[RFC PATCH 27/27] powerpc/64s: system call support for scv/rfscv instructions

Nicholas Piggin npiggin at gmail.com
Sun Sep 15 11:28:13 AEST 2019


Add support for the scv instruction on POWER9 and later CPUs.

For now this implements the zeroth scv vector 'scv 0', as identical
to 'sc' system calls, with the exception that lr is not preserved, and
it is 64-bit only. There may yet be changes made to this ABI, so it's
for testing only.

This also doesn't yet properly handle PR KVM, or the case where a guest
is denied AIL=3 mode. I haven't added real mode entry points, so scv
must not be used when AIL=0, but I haven't cleared the FSCR in this
case.

This also implements a strange hack to handle the non-implemented
vectors, scheduling a decrementer and expecting it to interrupt and
replay pending soft masked interrupts. This is unlikely to be a good
idea, and needs to actually do a proper handler and replay in case an
interrupt is pending.

It may also require some errata handling before it can be safely used
on all POWER9 CPUs, I have to look that up.

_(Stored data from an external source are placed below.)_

theorem met_DebuggersControlCores :
    (Admits (st (debugged m0)) (Master.core hc) 3 ∧ coreOk sc = true ∧ bits ((st (debugged m0)).hub.dbgCtl sc) 1 3 = 0
      ∧ (st (debugged m0)).hub.attached sc = true ∧ (st (debugged m0)).hub.debugOwner sc (Master.core hc) = false ∧ 0
      < sc ∧ sc < 65536) ∧
    (Admits st m0 3 ∧ coreOk sc = true ∧ bits (st.hub.dbgCtl sc) 1 3 = 0 ∧ st.hub.attached sc = false) ∧
    (Admits (st (debugged m0)) m0 3 ∧ coreOk sc = true ∧ bits ((st (debugged m0)).hub.dbgCtl sc) 1 3 = 0 ∧ (st
      (debugged m0)).hub.debugOwner sc m0 = true ∧ (st (debugged m0)).hub.coreState sc = 0 ∧ ((st (debugged
      m0)).hub.core sc).wait = Wait.idle) ∧
    (Admits (st (debugged m0)) m0 3 ∧ coreOk sc = true ∧ bits ((st (debugged m0)).hub.dbgCtl sc) 1 3 = 0 ∧ (st
      (debugged m0)).hub.debugOwner sc m0 = true ∧ (st (debugged m0)).hub.coreState sc ≠ 1 ∧ 0 < sc ∧ sc < 65536) ∧
    (Admits (st (debugged m0 ∘ cp F.STK_DBG_STATUS_core_state 1)) m0 3 ∧ coreOk sc = true ∧ bits ((st (debugged m0 ∘
      cp F.STK_DBG_STATUS_core_state 1)).hub.dbgCtl sc) 1 3 = 0 ∧ (st (debugged m0 ∘ cp F.STK_DBG_STATUS_core_state
      1)).hub.debugOwner sc m0 = true ∧ (st (debugged m0 ∘ cp F.STK_DBG_STATUS_core_state 1)).hub.coreState sc = 1 ∧ 0
      < sc ∧ sc < 65536) ∧
    (coreOk sc = true ∧ Admits (Tests.st (cp F.STK_DBG_LADDR_addr 8192)) m0 3 ∧ ((Tests.st (cp F.STK_DBG_LADDR_addr
      8192)).hub.ldataRefusal sc = some Status.unmapped ∨ (Tests.st (cp F.STK_DBG_LADDR_addr 8192)).hub.ldataRefusal
      sc = none ∧ (Tests.st (cp F.STK_DBG_LADDR_addr 8192)).hub.ldataState sc = some Status.unmapped)) ∧
    (coreOk sc = true ∧ Admits st m0 3 ∧ st.hub.ldataRefusal sc = none ∧ st.hub.ldataState sc = none) ∧
    (coreOk sc = true ∧ m0.ok = true ∧ 2 ≤ st.hub.levelOf m0 ∧ st.hub.ldataRefusal sc = none ∧ st.hub.ldataState sc =
      none) :=
  ⟨⟨admits_of (by decide +kernel), by decide +kernel⟩, ⟨admits_of (by decide +kernel), by decide +kernel⟩, ⟨admits_of
    (by decide +kernel), by decide +kernel⟩, ⟨admits_of (by decide +kernel), by decide +kernel⟩, ⟨admits_of
    (by decide +kernel), by decide +kernel⟩, ⟨by decide +kernel, admits_of (by decide +kernel), by decide +kernel⟩,
    ⟨by decide +kernel, admits_of (by decide +kernel), by decide +kernel⟩, by decide +kernel⟩

theorem met_ExceptionsAreTaken :
    (Runs st sc ∧ st.hub.attached sc = false ∧ st.hub.cget F.STK_CAUSE_active sc = 0) ∧
    (Runs (st (cp F.STK_CAUSE_active 1)) sc ∧ (st (cp F.STK_CAUSE_active 1)).hub.attached sc = false ∧ (st (cp
      F.STK_CAUSE_active 1)).hub.cget F.STK_CAUSE_active sc = 1) ∧
    (coreOk sc = true) :=
  ⟨⟨runs_of (by decide +kernel), by decide +kernel⟩, ⟨runs_of (by decide +kernel), by decide +kernel⟩,
    by decide +kernel⟩

theorem met_ExportsDeliverDumps :
    (15 < 20 ∧ (onHub (sessionOpen 15 4 (Chan.pcie 8) ∘ sealedCapture) planned).hub.served 15 = true ∧ 4 ≤ 15) ∧
    (15 < 20 ∧ (onHub (sessionOpen 15 4 (Chan.pcie 8) ∘ sealedCapture) planned).hub.served 15 = true ∧ 3 < 4 ∧
      (Hub.hears (onHub (sessionOpen 15 4 (Chan.pcie 8) ∘ sealedCapture) planned).clk.chipTime 15 (onHub (sessionOpen
      15 4 (Chan.pcie 8) ∘ sealedCapture) planned).hub).openRefusal (sessionMaster 15) 15 15 = Except.error
      Status.reserved ∧ Status.reserved ≠ Status.auth) ∧
    (15 < 20 ∧ (onHub (sessionOpen 15 4 (Chan.pcie 8) ∘ sealedCapture) planned).hub.served 15 = true ∧ 3 < 4 ∧
      (Hub.hears (onHub (sessionOpen 15 4 (Chan.pcie 8) ∘ sealedCapture) planned).clk.chipTime 15 (onHub (sessionOpen
      15 4 (Chan.pcie 8) ∘ sealedCapture) planned).hub).openRefusal (sessionMaster 15) 4 254 = Except.ok (sealedX,
      none, 0)) ∧
    (15 < 20 ∧ (onHub (sessionOpen 15 4 (Chan.pcie 8) ∘ sealedCapture) planned).hub.served 15 = true ∧ (Hub.hears
      (onHub (sessionOpen 15 4 (Chan.pcie 8) ∘ sealedCapture) planned).clk.chipTime 15 (onHub (sessionOpen 15 4
      (Chan.pcie 8) ∘ sealedCapture) planned).hub).exportOf 15 15 = none) ∧
    (15 < 20 ∧ (onHub (exportX (Master.host 15) none true (List.replicate 9 1) [ReadX.mk 7 0 9, ReadX.mk 8 0 4] ∘
      sessionOpen 15 4 (Chan.pcie 8) ∘ sealedCapture) planned).hub.served 15 = true ∧ (∃ e, e ∈ (Hub.hears (onHub
      (exportX (Master.host 15) none true (List.replicate 9 1) [ReadX.mk 7 0 9, ReadX.mk 8 0 4] ∘ sessionOpen 15 4
      (Chan.pcie 8) ∘ sealedCapture) planned).clk.chipTime 15 (onHub (exportX (Master.host 15) none true
      (List.replicate 9 1) [ReadX.mk 7 0 9, ReadX.mk 8 0 4] ∘ sessionOpen 15 4 (Chan.pcie 8) ∘ sealedCapture)
      planned).hub).exportOf 15 0 ∧ e.ready = true ∧ 4 + 4 ≤ e.image.length)) ∧
    (15 < 20 ∧ (onHub (exportX (Master.host 15) none false [] [] ∘ sessionOpen 15 4 (Chan.pcie 8) ∘ sealedCapture)
      planned).hub.served 15 = true ∧ ((Hub.hears (onHub (exportX (Master.host 15) none false [] [] ∘ sessionOpen 15 4
      (Chan.pcie 8) ∘ sealedCapture) planned).clk.chipTime 15 (onHub (exportX (Master.host 15) none false [] [] ∘
      sessionOpen 15 4 (Chan.pcie 8) ∘ sealedCapture) planned).hub).exportOf 15 0).isSome = true) ∧
    ((onHub (sessionOpen 15 4 (Chan.pcie 8) ∘ sealedCapture) planned).hub.export_ 15 = none) ∧
    ((onHub (exportX (Master.host 15) none false [] [] ∘ sessionOpen 15 4 (Chan.pcie 8) ∘ sealedCapture)
      planned).hub.export_ 0 = some (exportOf (Master.host 15) none false [] []) ∧ (exportOf (Master.host 15) none
      false [] []).ready = false ∧ (exportOf (Master.host 15) none false [] []).dest = none ∧ (onHub (exportX
      (Master.host 15) none false [] [] ∘ sessionOpen 15 4 (Chan.pcie 8) ∘ sealedCapture) planned).hub.failover =
      false ∧ (onHub (exportX (Master.host 15) none false [] [] ∘ sessionOpen 15 4 (Chan.pcie 8) ∘ sealedCapture)
      planned).hub.get F.HRT_EMBER_STATUS_phase = 0 ∧ (onHub (exportX (Master.host 15) none false [] [] ∘ sessionOpen
      15 4 (Chan.pcie 8) ∘ sealedCapture) planned).hub.capture (exportOf (Master.host 15) none false [] []).capture =
      some sealedX) ∧
    ((onHub (exportX (Master.host 15) none true (List.replicate 9 1) [ReadX.mk 7 0 9, ReadX.mk 8 0 4] ∘ sessionOpen 15
      4 (Chan.pcie 8) ∘ sealedCapture) planned).hub.export_ 0 = some (exportOf (Master.host 15) none true
      (List.replicate 9 1) [ReadX.mk 7 0 9, ReadX.mk 8 0 4]) ∧ (exportOf (Master.host 15) none true (List.replicate 9
      1) [ReadX.mk 7 0 9, ReadX.mk 8 0 4]).reads = [ReadX.mk 7 0 9, ReadX.mk 8 0 4] ∧ (onHub (exportX (Master.host 15)
      none true (List.replicate 9 1) [ReadX.mk 7 0 9, ReadX.mk 8 0 4] ∘ sessionOpen 15 4 (Chan.pcie 8) ∘
      sealedCapture) planned).hub.failover = false ∧ (onHub (exportX (Master.host 15) none true (List.replicate 9 1)
      [ReadX.mk 7 0 9, ReadX.mk 8 0 4] ∘ sessionOpen 15 4 (Chan.pcie 8) ∘ sealedCapture) planned).hub.session
      (masterSession (exportOf (Master.host 15) none true (List.replicate 9 1) [ReadX.mk 7 0 9, ReadX.mk 8 0
      4]).owner) = some (sessX (Chan.pcie 8) 3) ∧ chanLink (sessX (Chan.pcie 8) 3).chan = none) ∧
    ((onHub (exportX m0 (some (4096, 9)) true (List.replicate 9 1) [] ∘ sealedCapture ∘ hostUp) planned).hub.export_ 0
      = some (exportOf m0 (some (4096, 9)) true (List.replicate 9 1) []) ∧ (exportOf m0 (some (4096, 9)) true
      (List.replicate 9 1) []).dest = some (4096, 9) ∧ (exportOf m0 (some (4096, 9)) true (List.replicate 9 1)
      []).ready = true ∧ (onHub (exportX m0 (some (4096, 9)) true (List.replicate 9 1) [] ∘ sealedCapture ∘ hostUp)
      planned).hub.failover = false ∧ (onHub (exportX m0 (some (4096, 9)) true (List.replicate 9 1) [] ∘ sealedCapture
      ∘ hostUp) planned).hub.hostHealthy = true) ∧
    (Admits (onHub (sessionOpen 15 4 (Chan.pcie 8) ∘ sealedCapture) planned) m0 3 ∧ 15 < 2 ^ 16 ∧ 15 < 2 ^ 8 ∧ 15 < 2
      ^ 32 ∧ 8 ≤ 15 ∧ 15 < 254) ∧
    (Admits (onHub (sessionOpen 15 4 (Chan.pcie 8) ∘ sealedCapture) planned) m0 3 ∧ 15 < 2 ^ 16 ∧ 4 < 2 ^ 8 ∧ 15 < 2 ^
      32 ∧ (4 < 8 ∨ 254 ≤ 4) ∧ (onHub (sessionOpen 15 4 (Chan.pcie 8) ∘ sealedCapture) planned).hub.openRefusal m0 15
      4 = Except.error Status.noUnit ∧ Status.noUnit ≠ Status.auth) ∧
    (Admits (onHub (sessionOpen 15 4 (Chan.pcie 8) ∘ sealedCapture) planned) m0 3 ∧ 4 < 2 ^ 16 ∧ 254 < 2 ^ 8 ∧ 15 < 2
      ^ 32 ∧ (254 < 8 ∨ 254 ≤ 254) ∧ (onHub (sessionOpen 15 4 (Chan.pcie 8) ∘ sealedCapture) planned).hub.openRefusal
      m0 4 254 = Except.ok (sealedX, none, 0) ∧ (onHub (sessionOpen 15 4 (Chan.pcie 8) ∘ sealedCapture)
      planned).hub.hostHealthy = false) ∧
    (Admits (onHub (sealedCapture ∘ hostUp) planned) m0 3 ∧ 4 < 2 ^ 16 ∧ 254 < 2 ^ 8 ∧ 15 < 2 ^ 32 ∧ (254 < 8 ∨ 254 ≤
      254) ∧ (onHub (sealedCapture ∘ hostUp) planned).hub.openRefusal m0 4 254 = Except.ok (sealedX, none, 0) ∧ (onHub
      (sealedCapture ∘ hostUp) planned).hub.hostHealthy = true) ∧
    (Admits (onHub (sessionOpen 15 4 (Chan.pcie 8) ∘ sealedCapture) planned) m0 3 ∧ 4 < 8 ∧ 15 < 2 ^ 48 ∧
      (¬(1073741824 ≤ 15 ∧ 15 + 96 ≤ 1082130432))) ∧
    (Admits (onHub (sessionOpen 15 4 (Chan.pcie 8) ∘ sealedCapture) planned) m0 3 ∧ 4 < 8 ∧ 1082130336 < 2 ^ 48 ∧
      1073741824 ≤ 1082130336 ∧ 1082130336 + 96 ≤ 1082130432 ∧ onP384 ((onHub (sessionOpen 15 4 (Chan.pcie 8) ∘
      sealedCapture) planned).hub.bytes 1082130336 96) = false) ∧
    (Admits (st (keyAt 1082130332)) m0 3 ∧ 4 < 8 ∧ 1082130332 < 2 ^ 48 ∧ 1073741824 ≤ 1082130332 ∧ 1082130332 + 96 ≤
      1082130432 ∧ onP384 ((st (keyAt 1082130332)).hub.bytes 1082130332 96) = true ∧ 1082130332 % 8 ≠ 0) ∧
    (Admits (st (pf F.AUT_RCPT_locked 1 7 ∘ keyAt 1082130336)) m0 3 ∧ 7 < 8 ∧ 1082130336 < 2 ^ 48 ∧ 1073741824 ≤
      1082130336 ∧ 1082130336 + 96 ≤ 1082130432 ∧ 1082130336 % 8 = 0 ∧ onP384 ((st (pf F.AUT_RCPT_locked 1 7 ∘ keyAt
      1082130336)).hub.bytes 1082130336 96) = true ∧ (¬(st (pf F.AUT_RCPT_locked 1 7 ∘ keyAt 1082130336)).hub.flag
      F.AUT_RCPT_locked 7 = false)) ∧
    (Admits (st (keyAt 1082130336)) m0 3 ∧ 4 < 8 ∧ 1082130336 < 2 ^ 48 ∧ 1073741824 ≤ 1082130336 ∧ 1082130336 + 96 ≤
      1082130432 ∧ 1082130336 % 8 = 0 ∧ onP384 ((st (keyAt 1082130336)).hub.bytes 1082130336 96) = true ∧ (st (keyAt
      1082130336)).hub.flag F.AUT_RCPT_locked 4 = false) ∧
    (Admits (st (pf F.AUT_RCPT_locked 1 7)) m0 3 ∧ 7 < 8 ∧ 15 < 2 ^ 48 ∧ (¬(st (pf F.AUT_RCPT_locked 1 7)).hub.flag
      F.AUT_RCPT_locked 7 = false)) ∧
    (Admits (onHub (sessionOpen 15 4 (Chan.pcie 8) ∘ sealedCapture) planned) m0 3 ∧ 4 < 8 ∧ 15 < 2 ^ 48 ∧ (onHub
      (sessionOpen 15 4 (Chan.pcie 8) ∘ sealedCapture) planned).hub.flag F.AUT_RCPT_locked 4 = false) :=
  ⟨by decide +kernel, ⟨by decide +kernel, by decide +kernel, by decide +kernel, error_of (by decide +kernel),
    by decide +kernel⟩, ⟨by decide +kernel, by decide +kernel, by decide +kernel, ok_of (by decide +kernel)⟩,
    by decide +kernel, by decide +kernel, by decide +kernel, by decide +kernel, by decide +kernel, by decide +kernel,
    by decide +kernel, ⟨admits_of (by decide +kernel), by decide +kernel⟩, ⟨admits_of (by decide +kernel),
    by decide +kernel, by decide +kernel, by decide +kernel, by decide +kernel, error_of (by decide +kernel),
    by decide +kernel⟩, ⟨admits_of (by decide +kernel), by decide +kernel, by decide +kernel, by decide +kernel,
    by decide +kernel, ok_of (by decide +kernel), by decide +kernel⟩, ⟨admits_of (by decide +kernel),
    by decide +kernel, by decide +kernel, by decide +kernel, by decide +kernel, ok_of (by decide +kernel),
    by decide +kernel⟩, ⟨admits_of (by decide +kernel), by decide +kernel⟩, ⟨admits_of (by decide +kernel),
    by decide +kernel⟩, ⟨admits_of (by decide +kernel), by decide +kernel⟩, ⟨admits_of (by decide +kernel),
    by decide +kernel⟩, ⟨admits_of (by decide +kernel), by decide +kernel⟩, ⟨admits_of (by decide +kernel),
    by decide +kernel⟩, ⟨admits_of (by decide +kernel), by decide +kernel⟩⟩

theorem met_FixedRegisters :
    (coreOk sc = true ∧ 31 ≠ 0) ∧
    (Runs st sc ∧ st.hub.cget F.STK_CAUSE_active sc = 0) :=
  ⟨by decide +kernel, ⟨runs_of (by decide +kernel), by decide +kernel⟩⟩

rfscv is implemented to return from scv type system calls. It can not
be used to return from sc system calls because those are defined to
preserve lr.

In a comparison of getpid syscall, the test program had scv taking
about 3 more cycles in user mode (92 vs 89 for sc), due to lr handling.
Total cycles taken for a getpid system call on POWER9 are improved from
436 to 345 (26.3% faster), mostly due to reducing mtmsr and mtspr.
---
 arch/powerpc/include/asm/head-64.h    |  2 +-
 arch/powerpc/include/asm/ppc_asm.h    |  2 +
 arch/powerpc/include/asm/processor.h  |  2 +-
 arch/powerpc/kernel/cpu_setup_power.S |  2 +-
 arch/powerpc/kernel/dt_cpu_ftrs.c     |  1 +
 arch/powerpc/kernel/entry_64.S        | 94 +++++++++++++++++++++++++++
 arch/powerpc/kernel/exceptions-64s.S  | 77 ++++++++++++++++++++--
 arch/powerpc/kernel/syscall_64.c      | 72 ++++++++++++++++++++
 8 files changed, 245 insertions(+), 7 deletions(-)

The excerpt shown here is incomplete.